(About this task) Your answer is to be every line of the material that includes the string "QErr".
** Opening The records block **
/-- Words of a value from the query, the hit's node and its instance node; open where the query has none. -/
def Rq.field (r : Rq) (com : Bool) (f : RqField) (kind : Nat) (node : List Byte) (inst : Option (List Byte))
    (free : Nat → Nat) : List Nat :=
  let none_ := (List.range (rqSize f)).map (fun k => free k % 2 ^ 32)
  let ray := match inst with | some b => r.ray.bind (objectRay b) | none => r.ray
  let tri := kind = 1
  let instFlags := match inst with | some b => getLe b 0x3C 4 | none => 0
  let vec := fun (v : Option Vec) => match v with
    | some v => [0, 1, 2].map (fun i => (DyQ.ofDy (v.axis i)).f32 (free i))
    | none => none_
  if kind = 0 then none_
  else match f with
    | .t => if com then [r.tmax] else if tri then [r.canT] else none_
    | .bary => match (if tri then ray.bind (fun x => triMeet x node) else none) with
      | some h => [h.u.f32 (free 0), h.v.f32 (free 1)]
      | none => none_
    | .frontFace => match (if tri then ray.bind (fun x => triMeet x node) else none) with
      | some h => [b2n (h.cw != bit instFlags 27)]
      | none => none_
    | .geometry => [getLe node (if tri then 0x24 else 0x18) 3]
    | .primitive => [getLe node (if tri then 0x28 else 0x1C) 4]
    | .instIndex => match inst with | some b => [getLe b 0x3C 3] | none => none_
    | .custom => match inst with | some b => [getLe b 0x38 3] | none => none_
    | .origin => vec (ray.map (fun x => x.1))
    | .direction => vec (ray.map (fun x => x.2))
    | .toObject => match inst with | some b => (List.range 12).map (fun k => getLe b (4 * k) 4) | none => none_
    | .toWorld => match inst with | some b => (List.range 12).map (fun k => getLe b (0x40 + 4 * k) 4) | none => none_

/-- RQ.GET: a committed or candidate value of every lane's query (R411). -/
def execRqGet (w : Site) (h : Hdr) (committed : Bool) (field : RqField) (ext : Option (List Byte)) (s : State) : Out :=
  let u : Use := { use0 with rv := [h.src0.toNat], wv := regs h.dst.toNat (rqSize field) }
  s.issue w h 6 true u (fun a t => match t.wg? a.e a.str.wg with
    | none => s
    | some g =>
      let r := (lanesOf a.lanes).foldl (fun (r : Except QErr (Str × Option (List Byte)) × State) i => match r.1 with
        | .error _ => r
        | .ok (st, ext) =>
          let q := a.record g i
          let (kind, node, inst) := if committed then (q.committed, q.comNode, q.comInst) else (q.candidate, q.canNode, q.inst)
          let put := fun (st : Str) (t : State) (nb : List Byte) (ib : Option (List Byte)) =>
            foldIdx (q.field committed field kind nb ib (fun k => t.peek k)) st (fun st k x =>
              st.setV (h.dst.toNat + k) i (BitVec.ofNat 32 x))
          if kind = 0 then (.ok (put st r.2 [] none, ext), r.2.drew 16)
          else match r.2.qRead a node 64 ext with
            | (.error e, t) => (.error e, t)
            | (.ok (nb, ext), t) =>
              if inst = 0 then (.ok (put st t nb none, ext), t.drew 16)
              else match t.qRead a inst 128 ext with
                | (.error e, t) => (.error e, t)
                | (.ok (ib, ext), t) => (.ok (put st t nb (some ib), ext), t.drew 16)) (.ok (a.str.step, ext), t)
      match r with
      | (.error e, t) => t.qStop a e
      | (.ok (st, _), t) => t.setStr a.e a.place (st.pend u.writes))

/-! ### Point queries (R413) -/

/-- Squared distance of a point, each operation in binary32 with RNE. -/
def distSq (p q : Nat × Nat × Nat) : Nat :=
  let sub := fun (a b : Nat) => fmtFP32.fadd a (fmtFP32.fneg b)
  let dx := sub p.1 q.1
  let dy := sub p.2.1 q.2.1
  let dz := sub p.2.2 q.2.2
  fmtFP32.fadd (fmtFP32.fadd (fmtFP32.fmul dx dx) (fmtFP32.fmul dy dy)) (fmtFP32.fmul dz dz)

/-- Operands of a point query: root, query point, RAD2, k or MAX, result address, space (log entry 42). -/
structure Pq where
  root : Nat
  point : Nat × Nat × Nat
  rad2 : Nat
  count : Nat
  addr : Nat
  shared : Bool
  deriving DecidableEq, Repr

def Act.pq (a : Act) (i : Nat) : Pq :=
  let v := fun (k : Nat) => (a.str.v (a.hdr.src1.toNat + k) i).toNat
  { root := v 0 + v 1 * 2 ^ 32, point := (v 2, v 3, v 4), rad2 := v 5, count := v 6
    addr := if v 9 % 2 = 1 then v 7 else v 7 + v 8 * 2 ^ 32, shared := v 9 % 2 = 1 }

/-- Is a squared distance in range? -/
def Pq.near (q : Pq) (d : Nat) : Bool :=
  let x := fmtFP32.decode d
  let r := fmtFP32.decode q.rad2
  x.lt r || x.eqv r

/-- May a box be left out: is a conservative lower bound of its squared distance above RAD2 (exact, less 2^-20)? -/
def Pq.prunable (q : Pq) (b : List Byte) (off : Nat) : Bool :=
  match vecAt b off, vecAt b (off + 12), finite32 q.point.1, finite32 q.point.2.1, finite32 q.point.2.2, finite32 q.rad2 with
  | some lo, some hi, some x, some y, some z, some r =>
    let gap := fun (i : Nat) (c : Dy) =>
      if c.lt (lo.axis i) then (lo.axis i).sub c else if (hi.axis i).lt c then c.sub (hi.axis i) else Dy.zero
    let sq := fun (d : Dy) => d.mul d
    let d := ((sq (gap 0 x)).add (sq (gap 1 y))).add (sq (gap 2 z))
    (r.mul ⟨2 ^ 20, 0⟩).lt (d.mul ⟨2 ^ 20 - 1, 0⟩)
  | _, _, _, _, _, _ => false

/-- Points found so far: distance, identifier, in depth-first order. -/
abbrev Found := List (Nat × Nat)

/-- Points of a leaf in range, slots ascending. -/
def Pq.leaf (q : Pq) (b : List Byte) : Found :=
  (List.range 8).filterMap (fun i =>
    let id := getLe b (16 * i + 12) 4
    let d := distSq (getLe b (16 * i) 4, getLe b (16 * i + 4) 4, getLe b (16 * i + 8) 4) q.point
    if id = 2 ^ 32 - 1 || !q.near d then none else some (d, id))

/-- Walk a hierarchy for a point query: children ascending, 56 stack entries. `none` without enough fuel; the flag says
that it was well formed. -/
def State.pqRun (s : State) (a : Act) (q : Pq) (stack : List Nat) (found : Found) (ext : Option (List Byte)) :
    Nat → Except QErr (Option (Found × Bool) × Option (List Byte)) × State
  | 0 => (.ok (none, ext), s)
  | n + 1 =>
    match stack with
    | [] => (.ok (some (found, true), ext), s)
    | w :: rest =>
      let p := ptrOf w
      match p.form true with
      | 1 => s.pqRun a q rest found ext n
      | 0 => (.ok (some (found, false), ext), s)
      | _ => match s.qRead a p.addr 128 ext with
        | (.error e, s) => (.error e, s)
        | (.ok (b, ext), s) =>
          if p.type = 5 then
            let rest := if p.count = 0 then rest else ptrWord (p.addr + 128) (p.count - 1) 5 :: rest
            s.pqRun a q rest (found ++ q.leaf b) ext n
          else
            let (free, s) := s.draw
            let kids := (List.range 4).filterMap (fun i =>
              let w := getLe b (0x60 + 8 * i) 8
              if (ptrOf w).type = 0 || (q.prunable b (24 * i) && bit free i) then none else some w)
            if 56 < rest.length + kids.length then (.ok (some (found, false), ext), s)
            else s.pqRun a q (kids ++ rest) found ext n

/-- Records in ascending distance, ties by ascending identifier. -/
def sortFound (l : Found) : Found :=
  let lt := fun (a b : Nat × Nat) =>
    let x := fmtFP32.decode a.1
    let y := fmtFP32.decode b.1
    x.lt y || (!y.lt x && a.2 < b.2)
  l.foldl (fun acc a => acc.takeWhile (fun b => !lt a b) ++ a :: acc.dropWhile (fun b => !lt a b)) []

def foundBytes (l : Found) : List Byte := (l.map (fun x => leBytes 4 x.2 ++ leBytes 4 x.1)).flatten

/-- Write bytes for a string by virtual address: nothing is written when any page faults; its L1 follows (R156). -/
def State.strWrite (s : State) (a : Act) (va : Nat) (l : List Byte) : Except QErr Unit × State :=
  match s.pieces a.e (s.ctxOf a.str.queue a.str.cmd).1 va l.length accWrite with
  | (.error f, s) => (.error (.inl f), s)
  | (.ok ps, s) =>
    let r := ps.foldl (fun (st : List Byte × State) p =>
      let (t, pa, len, pol, die, _) := p
      let b := st.1.take len
      let s := match t with
        | 0 => (linePieces pa len).foldl (fun s x => s.l1Write a.e x.1 pol (slice b (x.1 - pa) x.2)) st.2
        | 1 => st.2.hostWrite pa b
        | _ => st.2.cvlStore die pa b (.store a.e a.place)
      (st.1.drop len, s)) (l, s)
    (.ok (), r.2)

/-- A point query on every lane; `pick` gives the records, the returned number and the records of the area from what was
found. DST receives the number, the next register the status of R414; a malformed hierarchy gives status 4 with nothing
found. The record in shared memory holds open values afterwards. -/
def State.execPq (s : State) (w : Site) (h : Hdr) (ext : Option (List Byte)) (pick : Pq → Found → Nat → Found × Nat × Nat) : Out :=
  let u : Use := { use0 with rv := h.src0.toNat :: regs h.src1.toNat 10, wv := regs h.dst.toNat 2 }
  s.issue w h 6 true u (fun a t =>
    let a := a.writers t h.dst.toNat 2
    let t := t.drew 32
    if (lanesOf a.lanes).any (fun i => (a.pq i).addr % 8 ≠ 0) then t.trap a.e a.str.queue a.str.cmd eMisaligned 0
    else match t.wg? a.e a.str.wg with
      | none => s
      | some g =>
        -- the walks come first: a fault leaves no effect (R93)
        let r := (lanesOf a.lanes).foldl
          (fun (r : Except QErr (Option (List (Nat × Found × Nat × Nat × Bool)) × Option (List Byte)) × State) i => match r.1 with
            | .error _ => r
            | .ok (none, _) => r
            | .ok (some l, ext) =>
              let q := a.pq i
              match r.2.pqRun a q [q.root] [] ext nodeFuel with
              | (.error e, t) => (.error e, t)
              | (.ok (none, ext), t) => (.ok (none, ext), t)
              | (.ok (some (f, good), ext), t) =>
                let (rs, n, area) := pick q (if good then f else []) (t.peek 0)
                (.ok (some (l ++ [(i, rs, n, area, good)]), ext), t.drew 1))
          (.ok (some [], ext), t)
        match r with
        | (.error e, t) => t.qStop a e
        | (.ok (none, _), _) => s
        | (.ok (some l, _), t) =>
          let area := fun (x : Nat × Found × Nat × Nat × Bool) (t : State) =>
            foundBytes x.2.1 ++ freeBytes t.clk.fresh (8 * (x.2.2.2.1 - x.2.1.length))
          let pages := l.foldl (fun (r : Except QErr Unit × State) x => match r.1 with
            | .error _ => r
            | .ok _ =>
              if (a.pq x.1).shared then r
              else match r.2.pieces a.e (r.2.ctxOf a.str.queue a.str.cmd).1 (a.pq x.1).addr (8 * max x.2.2.2.1 x.2.1.length) accWrite with
                | (.error f, t) => (.error (.inl f), t)
                | (.ok _, t) => (.ok (), t)) (.ok (), t)
          match pages with
          | (.error e, t) => t.qStop a e
          | (.ok _, t) =>
            let done := l.foldl (fun (r : (Wg × Str) × State) x =>
              let q := a.pq x.1
              let b := area x r.2
              let g := r.1.1.write (a.str.v h.src0.toNat x.1).toNat (freeBytes (r.2.clk.fresh + 512) 512)
              let status := if !x.2.2.2.2 then 4 else if x.2.2.1 = 0 then 0 else 1
              let st := (r.1.2.setV h.dst.toNat x.1 (BitVec.ofNat 32 x.2.2.1)).setV (h.dst.toNat + 1) x.1 (BitVec.ofNat 32 status)
              let t := r.2.drew 1024
              if q.shared then ((g.write q.addr b, st), t) else ((g, st), (t.strWrite a q.addr b).2)) ((g, a.str.step), t)
            (done.2.setWg a.e a.str.wg done.1.1).setStr a.e a.place (done.1.2.pend u.writes))

/-- PQ.KNN: the k nearest points in range, sorted; the rest of the k records is open (R413). A k outside 1 to 64 is
taken as a free one. -/
def execPqKnn (w : Site) (h : Hdr) (ext : Option (List Byte)) (s : State) : Out :=
  s.execPq w h ext (fun q f free =>
    let k := if 1 ≤ q.count && q.count ≤ 64 then q.count else free % 65
    let l := (sortFound f).take k
    (l, l.length, k))

/-- PQ.RADIUS: every point in range in depth-first order, at most MAX written (R413). -/
def execPqRadius (w : Site) (h : Hdr) (ext : Option (List Byte)) (s : State) : Out :=
  s.execPq w h ext (fun q f _ => (f.take q.count, f.length, 0))

end Sys2Proof.Machine
end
** Closing The records block **
(Task result)
      let r := (lanesOf a.lanes).foldl (fun (r : Except QErr (Str × Option (List Byte)) × State) i => match r.1 with
    Nat → Except QErr (Option (Found × Bool) × Option (List Byte)) × State
def State.strWrite (s : State) (a : Act) (va : Nat) (l : List Byte) : Except QErr Unit × State :=
          (fun (r : Except QErr (Option (List (Nat × Found × Nat × Nat × Bool)) × Option (List Byte)) × State) i => match r.1 with
          let pages := l.foldl (fun (r : Except QErr Unit × State) x => match r.1 with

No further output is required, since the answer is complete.